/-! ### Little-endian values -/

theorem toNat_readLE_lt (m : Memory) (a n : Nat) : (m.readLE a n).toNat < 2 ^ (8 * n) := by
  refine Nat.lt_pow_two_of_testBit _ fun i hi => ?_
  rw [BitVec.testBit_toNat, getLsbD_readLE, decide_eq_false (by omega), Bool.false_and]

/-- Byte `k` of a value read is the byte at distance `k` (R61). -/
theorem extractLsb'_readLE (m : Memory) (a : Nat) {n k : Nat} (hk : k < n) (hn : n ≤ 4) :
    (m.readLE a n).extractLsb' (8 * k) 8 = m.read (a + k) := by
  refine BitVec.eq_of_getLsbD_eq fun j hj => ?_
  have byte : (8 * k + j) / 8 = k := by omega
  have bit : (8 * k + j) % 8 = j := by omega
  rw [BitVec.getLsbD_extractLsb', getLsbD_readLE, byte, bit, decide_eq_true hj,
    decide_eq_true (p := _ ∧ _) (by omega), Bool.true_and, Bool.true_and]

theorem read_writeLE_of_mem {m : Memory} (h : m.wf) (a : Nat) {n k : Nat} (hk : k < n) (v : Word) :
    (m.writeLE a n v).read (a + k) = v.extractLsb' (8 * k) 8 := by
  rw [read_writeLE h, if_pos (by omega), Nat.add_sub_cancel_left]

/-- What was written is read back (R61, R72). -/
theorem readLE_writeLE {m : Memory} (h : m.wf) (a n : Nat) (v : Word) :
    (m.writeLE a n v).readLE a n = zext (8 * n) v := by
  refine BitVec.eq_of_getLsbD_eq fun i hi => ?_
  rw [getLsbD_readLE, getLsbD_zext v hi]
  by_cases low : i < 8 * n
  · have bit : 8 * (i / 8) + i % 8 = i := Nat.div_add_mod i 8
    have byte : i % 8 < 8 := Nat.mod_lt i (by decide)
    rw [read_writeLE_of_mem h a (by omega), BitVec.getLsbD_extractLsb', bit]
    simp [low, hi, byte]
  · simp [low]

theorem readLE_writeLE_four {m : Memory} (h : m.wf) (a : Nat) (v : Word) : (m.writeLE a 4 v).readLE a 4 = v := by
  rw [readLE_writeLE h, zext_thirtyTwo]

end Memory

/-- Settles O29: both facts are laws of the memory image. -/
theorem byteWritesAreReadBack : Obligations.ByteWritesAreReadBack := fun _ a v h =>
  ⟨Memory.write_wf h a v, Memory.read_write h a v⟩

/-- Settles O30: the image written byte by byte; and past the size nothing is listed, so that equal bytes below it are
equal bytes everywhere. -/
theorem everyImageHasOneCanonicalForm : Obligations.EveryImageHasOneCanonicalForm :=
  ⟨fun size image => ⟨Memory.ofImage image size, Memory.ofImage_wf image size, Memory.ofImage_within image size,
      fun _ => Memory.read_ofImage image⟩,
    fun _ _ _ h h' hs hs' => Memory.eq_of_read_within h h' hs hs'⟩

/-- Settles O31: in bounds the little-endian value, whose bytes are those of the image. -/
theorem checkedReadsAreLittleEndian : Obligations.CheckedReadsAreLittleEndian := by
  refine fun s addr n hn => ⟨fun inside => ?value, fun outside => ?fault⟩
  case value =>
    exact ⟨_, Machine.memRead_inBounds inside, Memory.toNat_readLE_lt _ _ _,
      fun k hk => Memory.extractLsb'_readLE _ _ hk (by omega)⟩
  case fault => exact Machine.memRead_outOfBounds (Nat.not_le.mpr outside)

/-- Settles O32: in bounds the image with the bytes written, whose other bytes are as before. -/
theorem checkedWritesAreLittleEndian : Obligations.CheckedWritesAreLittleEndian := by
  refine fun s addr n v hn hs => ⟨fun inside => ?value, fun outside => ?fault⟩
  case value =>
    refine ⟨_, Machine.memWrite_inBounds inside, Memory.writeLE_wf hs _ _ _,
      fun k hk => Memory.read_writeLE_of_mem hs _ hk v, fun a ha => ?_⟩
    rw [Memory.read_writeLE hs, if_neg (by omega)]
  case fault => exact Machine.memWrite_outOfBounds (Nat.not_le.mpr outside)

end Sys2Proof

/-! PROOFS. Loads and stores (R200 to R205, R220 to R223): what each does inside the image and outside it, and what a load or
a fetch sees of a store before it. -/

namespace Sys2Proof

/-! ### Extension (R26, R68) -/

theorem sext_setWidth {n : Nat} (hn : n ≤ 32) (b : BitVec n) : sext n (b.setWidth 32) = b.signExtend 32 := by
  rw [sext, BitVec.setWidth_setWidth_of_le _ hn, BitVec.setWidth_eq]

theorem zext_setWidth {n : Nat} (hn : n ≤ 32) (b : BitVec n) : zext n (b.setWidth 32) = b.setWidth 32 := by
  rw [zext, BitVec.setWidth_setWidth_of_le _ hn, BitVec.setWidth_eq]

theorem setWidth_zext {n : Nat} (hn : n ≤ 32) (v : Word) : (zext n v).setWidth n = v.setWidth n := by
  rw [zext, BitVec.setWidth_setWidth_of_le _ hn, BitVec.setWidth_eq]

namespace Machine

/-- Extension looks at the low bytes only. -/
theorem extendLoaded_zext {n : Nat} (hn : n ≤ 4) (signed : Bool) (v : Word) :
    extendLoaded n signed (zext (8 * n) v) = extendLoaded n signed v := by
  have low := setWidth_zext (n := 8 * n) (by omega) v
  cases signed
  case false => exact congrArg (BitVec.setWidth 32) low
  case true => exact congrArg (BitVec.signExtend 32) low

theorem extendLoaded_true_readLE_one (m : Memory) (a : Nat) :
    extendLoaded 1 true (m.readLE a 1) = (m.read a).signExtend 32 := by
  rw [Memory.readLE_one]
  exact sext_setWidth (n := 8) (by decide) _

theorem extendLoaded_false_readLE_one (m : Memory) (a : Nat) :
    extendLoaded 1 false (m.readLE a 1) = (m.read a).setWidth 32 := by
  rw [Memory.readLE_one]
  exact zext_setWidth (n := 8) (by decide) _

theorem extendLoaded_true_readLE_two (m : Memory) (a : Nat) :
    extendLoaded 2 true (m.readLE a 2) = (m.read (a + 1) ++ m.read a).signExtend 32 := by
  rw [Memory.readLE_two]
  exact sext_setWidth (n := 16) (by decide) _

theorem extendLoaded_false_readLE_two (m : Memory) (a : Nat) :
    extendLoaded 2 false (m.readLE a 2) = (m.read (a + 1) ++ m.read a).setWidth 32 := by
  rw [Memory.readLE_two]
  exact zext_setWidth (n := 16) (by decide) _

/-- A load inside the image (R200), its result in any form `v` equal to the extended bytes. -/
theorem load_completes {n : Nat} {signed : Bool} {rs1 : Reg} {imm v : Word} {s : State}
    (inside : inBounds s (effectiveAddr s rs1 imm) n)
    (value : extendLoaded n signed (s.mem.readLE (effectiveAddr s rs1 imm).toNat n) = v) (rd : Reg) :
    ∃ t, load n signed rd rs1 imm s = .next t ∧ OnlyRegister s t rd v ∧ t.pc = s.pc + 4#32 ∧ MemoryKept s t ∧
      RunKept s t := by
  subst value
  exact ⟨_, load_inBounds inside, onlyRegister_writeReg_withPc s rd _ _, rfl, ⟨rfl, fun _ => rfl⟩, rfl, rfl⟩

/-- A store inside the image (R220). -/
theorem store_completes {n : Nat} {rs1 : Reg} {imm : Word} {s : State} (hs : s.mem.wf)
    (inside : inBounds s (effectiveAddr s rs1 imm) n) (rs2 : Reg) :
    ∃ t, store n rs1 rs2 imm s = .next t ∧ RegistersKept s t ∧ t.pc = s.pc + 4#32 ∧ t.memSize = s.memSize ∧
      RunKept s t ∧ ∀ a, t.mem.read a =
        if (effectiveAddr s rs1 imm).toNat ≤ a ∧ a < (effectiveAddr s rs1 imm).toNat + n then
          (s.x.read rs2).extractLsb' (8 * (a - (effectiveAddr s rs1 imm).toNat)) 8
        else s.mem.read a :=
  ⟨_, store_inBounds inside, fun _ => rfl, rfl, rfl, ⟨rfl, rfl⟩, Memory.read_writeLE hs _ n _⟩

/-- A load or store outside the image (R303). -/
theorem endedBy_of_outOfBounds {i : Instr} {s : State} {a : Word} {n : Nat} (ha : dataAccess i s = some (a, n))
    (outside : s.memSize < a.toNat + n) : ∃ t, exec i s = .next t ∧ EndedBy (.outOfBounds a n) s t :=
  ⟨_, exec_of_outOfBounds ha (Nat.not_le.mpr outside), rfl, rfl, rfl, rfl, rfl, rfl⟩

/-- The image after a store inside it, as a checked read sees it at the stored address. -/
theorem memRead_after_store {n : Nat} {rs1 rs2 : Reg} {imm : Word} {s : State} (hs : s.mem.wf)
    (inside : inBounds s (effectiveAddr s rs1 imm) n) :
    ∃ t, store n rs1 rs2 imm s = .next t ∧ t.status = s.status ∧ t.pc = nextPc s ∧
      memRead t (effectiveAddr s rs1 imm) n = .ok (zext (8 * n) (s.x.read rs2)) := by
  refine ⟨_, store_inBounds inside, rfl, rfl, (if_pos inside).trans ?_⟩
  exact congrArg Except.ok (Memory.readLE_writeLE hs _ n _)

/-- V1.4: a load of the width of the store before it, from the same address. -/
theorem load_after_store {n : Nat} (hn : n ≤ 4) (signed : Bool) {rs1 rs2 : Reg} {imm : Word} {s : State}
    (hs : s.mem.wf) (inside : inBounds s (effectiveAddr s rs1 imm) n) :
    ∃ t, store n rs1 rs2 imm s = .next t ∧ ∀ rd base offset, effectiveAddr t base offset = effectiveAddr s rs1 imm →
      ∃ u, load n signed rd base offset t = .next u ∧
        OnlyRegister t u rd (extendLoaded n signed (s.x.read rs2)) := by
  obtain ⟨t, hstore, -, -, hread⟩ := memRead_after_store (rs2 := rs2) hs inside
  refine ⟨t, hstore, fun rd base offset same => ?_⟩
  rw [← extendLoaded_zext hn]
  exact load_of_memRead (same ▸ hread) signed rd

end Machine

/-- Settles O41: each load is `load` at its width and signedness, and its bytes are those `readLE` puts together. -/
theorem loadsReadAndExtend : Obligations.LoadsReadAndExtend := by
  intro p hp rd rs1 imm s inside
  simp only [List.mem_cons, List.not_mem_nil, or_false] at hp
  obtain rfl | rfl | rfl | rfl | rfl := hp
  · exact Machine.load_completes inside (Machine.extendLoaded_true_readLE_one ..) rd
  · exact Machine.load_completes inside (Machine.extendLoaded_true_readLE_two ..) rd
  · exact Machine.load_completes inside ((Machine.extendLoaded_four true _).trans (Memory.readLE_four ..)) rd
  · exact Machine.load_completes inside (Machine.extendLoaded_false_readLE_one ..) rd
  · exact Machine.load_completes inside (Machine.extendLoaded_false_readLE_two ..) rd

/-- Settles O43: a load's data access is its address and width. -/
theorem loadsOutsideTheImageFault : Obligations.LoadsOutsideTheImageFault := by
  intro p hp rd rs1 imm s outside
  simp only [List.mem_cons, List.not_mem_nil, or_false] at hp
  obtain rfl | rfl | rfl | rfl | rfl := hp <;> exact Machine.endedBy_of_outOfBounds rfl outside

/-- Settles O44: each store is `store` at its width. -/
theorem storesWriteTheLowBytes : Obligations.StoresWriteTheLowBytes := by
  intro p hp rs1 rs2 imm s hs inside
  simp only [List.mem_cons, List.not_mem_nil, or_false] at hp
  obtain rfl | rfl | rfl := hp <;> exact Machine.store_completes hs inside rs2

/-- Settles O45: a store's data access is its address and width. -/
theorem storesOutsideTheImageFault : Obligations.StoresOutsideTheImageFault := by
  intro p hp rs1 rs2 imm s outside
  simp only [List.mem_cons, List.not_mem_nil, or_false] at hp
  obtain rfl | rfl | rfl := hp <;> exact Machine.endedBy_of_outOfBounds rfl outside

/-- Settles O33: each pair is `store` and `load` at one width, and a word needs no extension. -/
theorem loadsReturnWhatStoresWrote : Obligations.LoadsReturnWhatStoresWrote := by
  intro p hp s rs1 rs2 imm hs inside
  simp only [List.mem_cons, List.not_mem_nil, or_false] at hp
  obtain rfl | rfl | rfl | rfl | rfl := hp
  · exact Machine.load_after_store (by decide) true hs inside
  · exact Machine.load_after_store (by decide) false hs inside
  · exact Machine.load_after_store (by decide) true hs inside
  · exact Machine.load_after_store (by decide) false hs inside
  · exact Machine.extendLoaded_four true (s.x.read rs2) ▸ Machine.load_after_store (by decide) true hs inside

##############################

◆ **ASSIGNED TASK**:
Answer with one number only, the count of lines in the entries above that hold the string "equal".

◆ **ANSWER SECTION**:
3